Indeed, no complaint about LH’s activities had been made to a State authority until 1995, after LH had retired. The Court considered that any system of detection and reporting which allowed over 400 incidents of abuse by LH to occur over such a long period had to be considered to be ineffective. Adequate action taken on the 1971 complaint could reasonably have been expected to avoid Ms O’Keeffe being abused two years later by the same teacher in the same school.
In sum, in Ms O’Keeffe’s case, the consequences of a lack of protection from abuse had been the failure by the non-State Manager to act on prior complaints of sexual abuse by LH, Ms O’Keeffe’s later abuse by LH and, more broadly, the prolonged and serious sexual misconduct by LH against numerous other students in that same National School.
Therefore, the Irish State had failed to meet its obligation to protect Ms O’Keeffe from the sexual abuse to which she had been subjected in 1973 whilst a pupil in Dunderrow National School, in violation of Article 3.
Article 3 (investigation)
As soon as a complaint about sexual abuse by LH of a child from Dunderrow National School was made to the police in 1995, an investigation was opened during which Ms O’Keeffe had been given the opportunity to make a statement.
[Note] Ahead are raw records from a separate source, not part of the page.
theorem State.wf.convFree {k : Nat} (h : s.wf) : (s.convFree k).wf := by
  unfold State.convFree
  extract_lets +onlyGivenNames s1 c
  have h1 : s1.wf := h.cutIn
  exact .ite h1.startUser h1

theorem State.wf.becomeDue {k : Nat} {inj : Bool} (h : s.wf) : (s.becomeDue k inj).wf := .ite h h.putB

theorem State.wf.trigger {k : Nat} {inj : Bool} (h : s.wf) : (s.trigger k inj).wf := .ite h (.ite h.addSat.raise (.ite h.becomeDue h.updConv))

theorem State.wf.triggerAll {reg inj : Nat → Bool} (h : s.wf) : (s.triggerAll reg inj).wf :=
  .ite (.trigger (.ite (.trigger (.ite (.trigger (.ite h.trigger h)) (.ite h.trigger h))) (.ite (.trigger (.ite h.trigger h))
    (.ite h.trigger h)))) (.ite (.trigger (.ite (.trigger (.ite h.trigger h)) (.ite h.trigger h))) (.ite (.trigger (.ite h.trigger h))
      (.ite h.trigger h)))

theorem canonical_execSeqTrigger {src : TrigSrc} (h : s.wf) : Canonical (execSeqTrigger src s) := by
  refine .next ?_
  split
  · exact .ite h.triggerAll h
  · exact .ite h.triggerAll h
  · exact .ite h.updAdc.triggerAll h

theorem canonical_execAdcTimerExpiry (h : s.wf) : Canonical (execAdcTimerExpiry s) := by
  refine .next ?_
  split
  · exact h
  · exact .ite h.updAdc.triggerAll h

theorem canonical_execSeqDue {k : Fin 2} {inj : Bool} (h : s.wf) : Canonical (execSeqDue k inj s) := by
  refine .next ?_
  split
  · exact h
  · exact .ite h.updConv.becomeDue h

theorem State.wf.regResult {k : Nat} {nv : Int} {refNv : Nat} (h : s.wf) : (s.regResult k nv refNv).wf := by
  unfold State.regResult
  extract_lets +onlyGivenNames i ch code s2
  have h2 : s2.wf := h.setReg.updConv
  exact .ite h2.put h2.putB.put.raise

theorem State.wf.injResult {k : Nat} {nv : Int} {refNv : Nat} (h : s.wf) : (s.injResult k nv refNv).wf := by
  unfold State.injResult
  extract_lets +onlyGivenNames j ch code s1
  have h1 : s1.wf := h.setReg
  refine .ite h1.updConv ?_
  extract_lets +onlyGivenNames s2 s3 s4
  have h2 : s2.wf := h1.putB
  exact .raise (.updConv (.ite h2.addSat h2))

theorem State.wf.calResult {k : Nat} {nv : Int} {refNv : Nat} (h : s.wf) : (s.calResult k nv refNv).wf := h.updConv

theorem State.wf.calEnd {k : Nat} (h : s.wf) : (s.calEnd k).wf := by
  unfold State.calEnd
  extract_lets +onlyGivenNames c m key mean s1
  have h1 : s1.wf := h.updConv
  refine .ite h (.ite h1.updAdc ?_)
  extract_lets +onlyGivenNames m0 s2
  have h2 : s2.wf := h1.updAdc
  split
  · exact h2.put.putI
  · exact h2.updAdc.raise

theorem canonical_execAdcCalDone (h : s.wf) : Canonical (execAdcCalDone s) := .next (.ite h.calEnd.calEnd.putB.raise h)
The investigation resulted in LH being charged on numerous counts concerning sexual abuse, convicted and imprisoned. Ms O’Keeffe had not taken issue with the fact that LH was allowed to plead guilty to representative charges or with his sentence. Therefore, the Court found that there had been no violation of Article 3 as regards the investigation into complaints of sexual abuse at Ms O’Keeffe’s school.
Article 13 (recognition at national level of the failure to protect Ms O’Keeffe from abuse) in conjunction with Article 3
The Court considered that it had not been shown that any of the national remedies on which the Government had relied (the State’s vicarious liability, a claim against the State in direct negligence or a constitutional tort claim) had been effective as regards Ms O’Keeffe’s complaint about the failure to protect her from abuse. There had therefore been a violation of Article 13.
The Court held that the complaints under Article 8, Article 2 of Protocol No. 1 and Article 14 did not give rise to any issues separate to those already examined.
Article 41 (just satisfaction)
The Court held, by eleven votes to six, that Ireland was to pay Ms O’Keeffe € 30,000 euros in respect of pecuniary and non-pecuniary damage and € 85,000 for costs and expenses.
Judge Ziemele expressed a concurring opinion; Judges Zupančič, Gyulumyan, Kalaydjieva, de Gaetano and Wojtyczek expressed a joint partly dissenting opinion; and, Judge Charleton expressed a dissenting opinion. These opinions are annexed to the judgment.